一股说不清道不明的幽香,像极了长在悬崖峭壁上的某种植物,它们不如鲜花般美艳迷人,但可以是最致命的毒药,也可以是救人一命的良药。
它们带着天生的阴冷潮湿气息,却在微风中可以荡起醉人心脾的暗暗香气。
栗晴起初还没有太在意,毕竟房间内血腥的味道太过浓烈了,以至于她彻底惊醒过来时,倪婉心所有的巫术法力,都已经快流逝干净了。
“师父!”栗晴握着一枚香囊跪在地上,捂着脸颊痛哭流涕,“弟子无能,来不及孝敬师父!”

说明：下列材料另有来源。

-- ==== Sys2Proof/Machine/Shift.lean ====
section
/-! DEFINITION. Shift and rotate: ASL, LSR, ROL, ROR, accumulator and memory forms (44_shift_rotate.md R170 to R178). The
value functions are in Flags.lean. -/

namespace Sys2Proof.Machine

/-- The accumulator form of a shift (R171, R173, R175, R177): `A` shifted to `A`, the bit lost to C, Z and N from
the result. -/
def opShiftA (f : Byte → Bool → Byte × Bool) (s : State) : State :=
  let r := f s.a (getFlag .c s.p)
  ({ s with a := r.1, p := shiftFlags r s.p } : State).advance 1

/-- The memory form of a shift (R172, R174, R176, R178): one read and one write of the effective address, the bit lost
to C, Z and N from the result. -/
def opShiftM (f : Byte → Bool → Byte × Bool) (m : Addressing) (s : State) : State :=
  let ea := resolve m s
  let r := f (s.readByte ea) (getFlag .c s.p)
  ((s.writeByte ea r.1).setP (shiftFlags r s.p)).advance m.mode.length

/-- ASL ACC, opcode 0A: rule R171. -/
def execAslAcc (s : State) : Host.Outcome State Fault Refusal :=
  .next (opShiftA shiftAsl s)

/-- ASL ZP, opcode 06: rule R172, mode rule R111. -/
def execAslZp (b : Byte) (s : State) : Host.Outcome State Fault Refusal :=
  .next (opShiftM shiftAsl (.zp b) s)

/-- ASL ZPX, opcode 16: rule R172, mode rule R112. -/
def execAslZpx (b : Byte) (s : State) : Host.Outcome State Fault Refusal :=
  .next (opShiftM shiftAsl (.zpx b) s)

/-- ASL ABS, opcode 0E: rule R172, mode rule R114. -/
def execAslAbs (w : Word) (s : State) : Host.Outcome State Fault Refusal :=
  .next (opShiftM shiftAsl (.abs w) s)

/-- ASL ABX, opcode 1E: rule R172, mode rule R115. -/
def execAslAbx (w : Word) (s : State) : Host.Outcome State Fault Refusal :=
  .next (opShiftM shiftAsl (.abx w) s)

/-- LSR ACC, opcode 4A: rule R173. -/
def execLsrAcc (s : State) : Host.Outcome State Fault Refusal :=
  .next (opShiftA shiftLsr s)

/-- LSR ZP, opcode 46: rule R174, mode rule R111. -/
def execLsrZp (b : Byte) (s : State) : Host.Outcome State Fault Refusal :=
  .next (opShiftM shiftLsr (.zp b) s)

/-- LSR ZPX, opcode 56: rule R174, mode rule R112. -/
def execLsrZpx (b : Byte) (s : State) : Host.Outcome State Fault Refusal :=
  .next (opShiftM shiftLsr (.zpx b) s)

/-- LSR ABS, opcode 4E: rule R174, mode rule R114. -/
def execLsrAbs (w : Word) (s : State) : Host.Outcome State Fault Refusal :=
  .next (opShiftM shiftLsr (.abs w) s)

/-- LSR ABX, opcode 5E: rule R174, mode rule R115. -/
def execLsrAbx (w : Word) (s : State) : Host.Outcome State Fault Refusal :=
  .next (opShiftM shiftLsr (.abx w) s)

/-- ROL ACC, opcode 2A: rule R175. -/
def execRolAcc (s : State) : Host.Outcome State Fault Refusal :=
  .next (opShiftA shiftRol s)

/-- ROL ZP, opcode 26: rule R176, mode rule R111. -/
def execRolZp (b : Byte) (s : State) : Host.Outcome State Fault Refusal :=
  .next (opShiftM shiftRol (.zp b) s)

/-- ROL ZPX, opcode 36: rule R176, mode rule R112. -/
def execRolZpx (b : Byte) (s : State) : Host.Outcome State Fault Refusal :=
  .next (opShiftM shiftRol (.zpx b) s)

/-- ROL ABS, opcode 2E: rule R176, mode rule R114. -/
def execRolAbs (w : Word) (s : State) : Host.Outcome State Fault Refusal :=
  .next (opShiftM shiftRol (.abs w) s)

/-- ROL ABX, opcode 3E: rule R176, mode rule R115. -/
def execRolAbx (w : Word) (s : State) : Host.Outcome State Fault Refusal :=
  .next (opShiftM shiftRol (.abx w) s)

/-- ROR ACC, opcode 6A: rule R177. -/
def execRorAcc (s : State) : Host.Outcome State Fault Refusal :=
  .next (opShiftA shiftRor s)

/-- ROR ZP, opcode 66: rule R178, mode rule R111. -/
def execRorZp (b : Byte) (s : State) : Host.Outcome State Fault Refusal :=
  .next (opShiftM shiftRor (.zp b) s)

/-- ROR ZPX, opcode 76: rule R178, mode rule R112. -/
def execRorZpx (b : Byte) (s : State) : Host.Outcome State Fault Refusal :=
  .next (opShiftM shiftRor (.zpx b) s)

/-- ROR ABS, opcode 6E: rule R178, mode rule R114. -/
def execRorAbs (w : Word) (s : State) : Host.Outcome State Fault Refusal :=
  .next (opShiftM shiftRor (.abs w) s)

/-- ROR ABX, opcode 7E: rule R178, mode rule R115. -/
def execRorAbx (w : Word) (s : State) : Host.Outcome State Fault Refusal :=
  .next (opShiftM shiftRor (.abx w) s)

end Sys2Proof.Machine
end

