/-- R163: BIT in its two forms writes Z, V, N and nothing else. -/
def Obligations.BitTestsTheOperand : Prop :=
  ∀ (s : State) (b : Byte) (w : Word),
    TestsBits s (s.readByte (resolve (.zp b) s)) 2 (exec (.bitZp b) s) ∧
    TestsBits s (s.readByte (resolve (.abs w) s)) 3 (exec (.bitAbs w) s) ∧
    (Encodes [0x24, b] (.bitZp b) ∧ Encodes [0x2C, lo8 w, hi8 w] (.bitAbs w))

/-! ## Shift and rotate (44_shift_rotate.md) -/

/-- R170, R171, R173, R175, R177: the accumulator forms; results and carries by the table of R170. -/
def Obligations.AccumulatorShiftsFollowTheirValueFunctions : Prop :=
  ∀ s : State,
    let v := s.a.toNat
    let c := (s.p.getLsbD 0).toNat
    ShiftsA s (BitVec.ofNat 8 ((v <<< 1) % 256)) (s.a.getLsbD 7) (exec .aslAcc s) ∧
    ShiftsA s (BitVec.ofNat 8 (v >>> 1)) (s.a.getLsbD 0) (exec .lsrAcc s) ∧
    ShiftsA s (BitVec.ofNat 8 ((v <<< 1) % 256 ||| c)) (s.a.getLsbD 7) (exec .rolAcc s) ∧
    ShiftsA s (BitVec.ofNat 8 ((v >>> 1) ||| (c <<< 7))) (s.a.getLsbD 0) (exec .rorAcc s) ∧
    (Encodes [0x0A] .aslAcc ∧ Encodes [0x4A] .lsrAcc ∧ Encodes [0x2A] .rolAcc ∧ Encodes [0x6A] .rorAcc)

/-- R170, R172, R174, R176, R178: the memory forms; one store, at the effective address. -/
def Obligations.MemoryShiftsFollowTheirValueFunctions : Prop :=
  ∀ (s : State) (b : Byte) (w : Word),
    let c := (s.p.getLsbD 0).toNat
    let asl := fun (ea : Word) (len : Word) (o : Host.Outcome State Fault Refusal) =>
      let v := s.readByte ea
      ShiftsM s ea (BitVec.ofNat 8 ((v.toNat <<< 1) % 256)) (v.getLsbD 7) len o
    let lsr := fun (ea : Word) (len : Word) (o : Host.Outcome State Fault Refusal) =>
      let v := s.readByte ea
      ShiftsM s ea (BitVec.ofNat 8 (v.toNat >>> 1)) (v.getLsbD 0) len o
    let rol := fun (ea : Word) (len : Word) (o : Host.Outcome State Fault Refusal) =>
      let v := s.readByte ea
      ShiftsM s ea (BitVec.ofNat 8 ((v.toNat <<< 1) % 256 ||| c)) (v.getLsbD 7) len o
    let ror := fun (ea : Word) (len : Word) (o : Host.Outcome State Fault Refusal) =>
      let v := s.readByte ea
      ShiftsM s ea (BitVec.ofNat 8 ((v.toNat >>> 1) ||| (c <<< 7))) (v.getLsbD 0) len o
    (asl (resolve (.zp b) s) 2 (exec (.aslZp b) s) ∧ asl (resolve (.zpx b) s) 2 (exec (.aslZpx b) s) ∧
      asl (resolve (.abs w) s) 3 (exec (.aslAbs w) s) ∧ asl (resolve (.abx w) s) 3 (exec (.aslAbx w) s)) ∧
    (lsr (resolve (.zp b) s) 2 (exec (.lsrZp b) s) ∧ lsr (resolve (.zpx b) s) 2 (exec (.lsrZpx b) s) ∧
      lsr (resolve (.abs w) s) 3 (exec (.lsrAbs w) s) ∧ lsr (resolve (.abx w) s) 3 (exec (.lsrAbx w) s)) ∧
    (rol (resolve (.zp b) s) 2 (exec (.rolZp b) s) ∧ rol (resolve (.zpx b) s) 2 (exec (.rolZpx b) s) ∧
      rol (resolve (.abs w) s) 3 (exec (.rolAbs w) s) ∧ rol (resolve (.abx w) s) 3 (exec (.rolAbx w) s)) ∧
    (ror (resolve (.zp b) s) 2 (exec (.rorZp b) s) ∧ ror (resolve (.zpx b) s) 2 (exec (.rorZpx b) s) ∧
      ror (resolve (.abs w) s) 3 (exec (.rorAbs w) s) ∧ ror (resolve (.abx w) s) 3 (exec (.rorAbx w) s)) ∧
    (Encodes [0x06, b] (.aslZp b) ∧ Encodes [0x16, b] (.aslZpx b) ∧ Encodes [0x0E, lo8 w, hi8 w] (.aslAbs w) ∧
      Encodes [0x1E, lo8 w, hi8 w] (.aslAbx w) ∧ Encodes [0x46, b] (.lsrZp b) ∧ Encodes [0x56, b] (.lsrZpx b) ∧
      Encodes [0x4E, lo8 w, hi8 w] (.lsrAbs w) ∧ Encodes [0x5E, lo8 w, hi8 w] (.lsrAbx w) ∧
      Encodes [0x26, b] (.rolZp b) ∧ Encodes [0x36, b] (.rolZpx b) ∧ Encodes [0x2E, lo8 w, hi8 w] (.rolAbs w) ∧
      Encodes [0x3E, lo8 w, hi8 w] (.rolAbx w) ∧ Encodes [0x66, b] (.rorZp b) ∧ Encodes [0x76, b] (.rorZpx b) ∧
      Encodes [0x6E, lo8 w, hi8 w] (.rorAbs w) ∧ Encodes [0x7E, lo8 w, hi8 w] (.rorAbx w))

/-- R170's property: rotating left then right, or right then left, gives the accumulator and the carry back. -/
def Obligations.RotatesUndoEachOther : Prop :=
  ∀ s : State,
    (∃ t u, exec .rolAcc s = .next t ∧ exec .rorAcc t = .next u ∧ u.a = s.a ∧ u.p.getLsbD 0 = s.p.getLsbD 0) ∧
    (∃ t u, exec .rorAcc s = .next t ∧ exec .rolAcc t = .next u ∧ u.a = s.a ∧ u.p.getLsbD 0 = s.p.getLsbD 0)

/-! ## Increment and decrement (45_incdec.md) -/

/-- R180, R181: INC and DEC in their four forms each; the wrap touches no carry. -/
def Obligations.IncAndDecWrapTheByteAtTheEffectiveAddress : Prop :=
  ∀ (s : State) (b : Byte) (w : Word),
    let up := fun ea : Word => BitVec.ofNat 8 (((s.readByte ea).toNat + 1) % 256)
    let down := fun ea : Word => BitVec.ofNat 8 (((s.readByte ea).toNat + 255) % 256)
    (StoresWithZN s (resolve (.zp b) s) (up (resolve (.zp b) s)) 2 (exec (.incZp b) s) ∧
      StoresWithZN s (resolve (.zpx b) s) (up (resolve (.zpx b) s)) 2 (exec (.incZpx b) s) ∧
      StoresWithZN s (resolve (.abs w) s) (up (resolve (.abs w) s)) 3 (exec (.incAbs w) s) ∧
      StoresWithZN s (resolve (.abx w) s) (up (resolve (.abx w) s)) 3 (exec (.incAbx w) s)) ∧
    (StoresWithZN s (resolve (.zp b) s) (down (resolve (.zp b) s)) 2 (exec (.decZp b) s) ∧
      StoresWithZN s (resolve (.zpx b) s) (down (resolve (.zpx b) s)) 2 (exec (.decZpx b) s) ∧
      StoresWithZN s (resolve (.abs w) s) (down (resolve (.abs w) s)) 3 (exec (.decAbs w) s) ∧
      StoresWithZN s (resolve (.abx w) s) (down (resolve (.abx w) s)) 3 (exec (.decAbx w) s)) ∧
    (Encodes [0xE6, b] (.incZp b) ∧ Encodes [0xF6, b] (.incZpx b) ∧ Encodes [0xEE, lo8 w, hi8 w] (.incAbs w) ∧
      Encodes [0xFE, lo8 w, hi8 w] (.incAbx w) ∧ Encodes [0xC6, b] (.decZp b) ∧ Encodes [0xD6, b] (.decZpx b) ∧
      Encodes [0xCE, lo8 w, hi8 w] (.decAbs w) ∧ Encodes [0xDE, lo8 w, hi8 w] (.decAbx w))

/-- R182 to R185: INX, INY, DEX, DEY. -/
def Obligations.IndexRegistersCountModulo256 : Prop :=
  ∀ s : State,
    WritesX s (BitVec.ofNat 8 ((s.x.toNat + 1) % 256)) 1 (exec .inx s) ∧
    WritesY s (BitVec.ofNat 8 ((s.y.toNat + 1) % 256)) 1 (exec .iny s) ∧
    WritesX s (BitVec.ofNat 8 ((s.x.toNat + 255) % 256)) 1 (exec .dex s) ∧
    WritesY s (BitVec.ofNat 8 ((s.y.toNat + 255) % 256)) 1 (exec .dey s) ∧
    (Encodes [0xE8] .inx ∧ Encodes [0xC8] .iny ∧ Encodes [0xCA] .dex ∧ Encodes [0x88] .dey)
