/-! ## A hook's answer is data -/

/-- A step asks the hook about the state it starts from and nothing else (60_exceptions.md R252). -/
theorem stepWith_congr {h h' : Hook} {s : State} (hv : h s.view = h' s.view) : stepWith h s = stepWith h' s := by
  obtain hr | ht := s.run.running_or_terminal
  · rcases hd : h' s.view with ⟨v, verdict⟩
    cases verdict with
    | abort => exact (stepWith_of_abort hr (hv.trans hd)).trans (stepWith_of_abort hr hd).symm
    | goOn => exact (stepWith_of_goOn hr (hv.trans hd)).trans (stepWith_of_goOn hr hd).symm
  · exact stepWith_eq_of_terminal rfl ht

/-- The writes that copy the bytes at some addresses from a memory. -/
def memoryWrites (m : Memory) (addrs : List Word) : List HookWrite :=
  addrs.map fun a => .mem a (Memory.read m a.toNat)

/-- Every address of the machine (00_scope.md R5). -/
def allAddresses : List Word := (List.finRange (2 ^ 16)).map BitVec.ofFin

theorem mem_allAddresses (a : Word) : a ∈ allAddresses :=
  List.mem_map_of_mem (List.mem_finRange a.toFin)

/-- The writes that make any state the hook sees the given one: every register, then every byte of memory. -/
def HookView.toWrites (v : HookView) : List HookWrite :=
  [.a v.a, .x v.x, .y v.y, .sp v.sp, .p v.p, .pc v.pc] ++ memoryWrites v.mem allAddresses

/-- Copying bytes from a memory changes memory alone: the copied addresses then read as in that memory, every other as
before. -/
theorem apply_memoryWrites (m : Memory) (addrs : List Word) (v : HookView) :
    ∃ m', (memoryWrites m addrs).foldl (fun u w => HookWrite.apply w u) v = { v with mem := m' } ∧
      ∀ a : Word, Memory.read m' a.toNat = if a ∈ addrs then Memory.read m a.toNat else Memory.read v.mem a.toNat := by
  induction addrs generalizing v with
  | nil => exact ⟨v.mem, rfl, fun a => by simp⟩
  | cons b rest ih =>
    obtain ⟨m', hfold, hread⟩ := ih (HookWrite.apply (.mem b (Memory.read m b.toNat)) v)
    refine ⟨m', hfold, fun a => (hread a).trans ?_⟩
    by_cases hab : a = b
    · subst hab; simp [HookWrite.apply]
    · have hne : a.toNat ≠ b.toNat := fun h => hab (BitVec.eq_of_toNat_eq h)
      simp [HookWrite.apply, hab, Memory.read_write_other _ _ hne]

/-- The answer that writes the whole of a state gives that state back, whatever canonical state it is asked about: the
two memories read alike everywhere, so they are the same data (log entry 13). -/
theorem toHook_toWrites {u v : HookView} (hu : Memory.wf u.mem = true) (hv : Memory.wf v.mem = true) (d : Verdict) :
    HookCall.toHook ⟨v.toWrites, d⟩ u = (v, d) := by
  obtain ⟨m', hfold, hread⟩ := apply_memoryWrites v.mem allAddresses { v with mem := u.mem }
  have hanswer : HookCall.toHook ⟨v.toWrites, d⟩ u = ({ v with mem := m' }, d) := by
    rw [HookCall.toHook, HookView.toWrites, List.foldl_append]
    exact congrArg (·, d) hfold
  have hm' : Memory.wf m' = true := by simpa only [hanswer] using HookCall.wf_toHook ⟨v.toWrites, d⟩ hu
  obtain rfl : m' = v.mem := canonicalMemoriesWithEqualBytesAreEqual m' v.mem hm' hv fun a =>
    (hread a).trans (if_pos (mem_allAddresses a))
  exact hanswer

栗晴哭得很是伤心,不停地对着倪婉心磕头,直到把额头都磕出了血迹。
倪婉心躺在床榻上,整个人像是死了一般,可她嘴唇有气无力的动着,口诀还没结束。
只见倪婉心的双眼里,不停有金色的气体飘出,全都顺着一个方向,钻进了那支刺进心脏的玉簪里。
随着那股香气越来越浓,倪婉心的眼睛里也逐渐失去了光彩,直到一双眼睛变得雾蒙蒙的发灰,直到从心口处蔓延开了发黑的经络。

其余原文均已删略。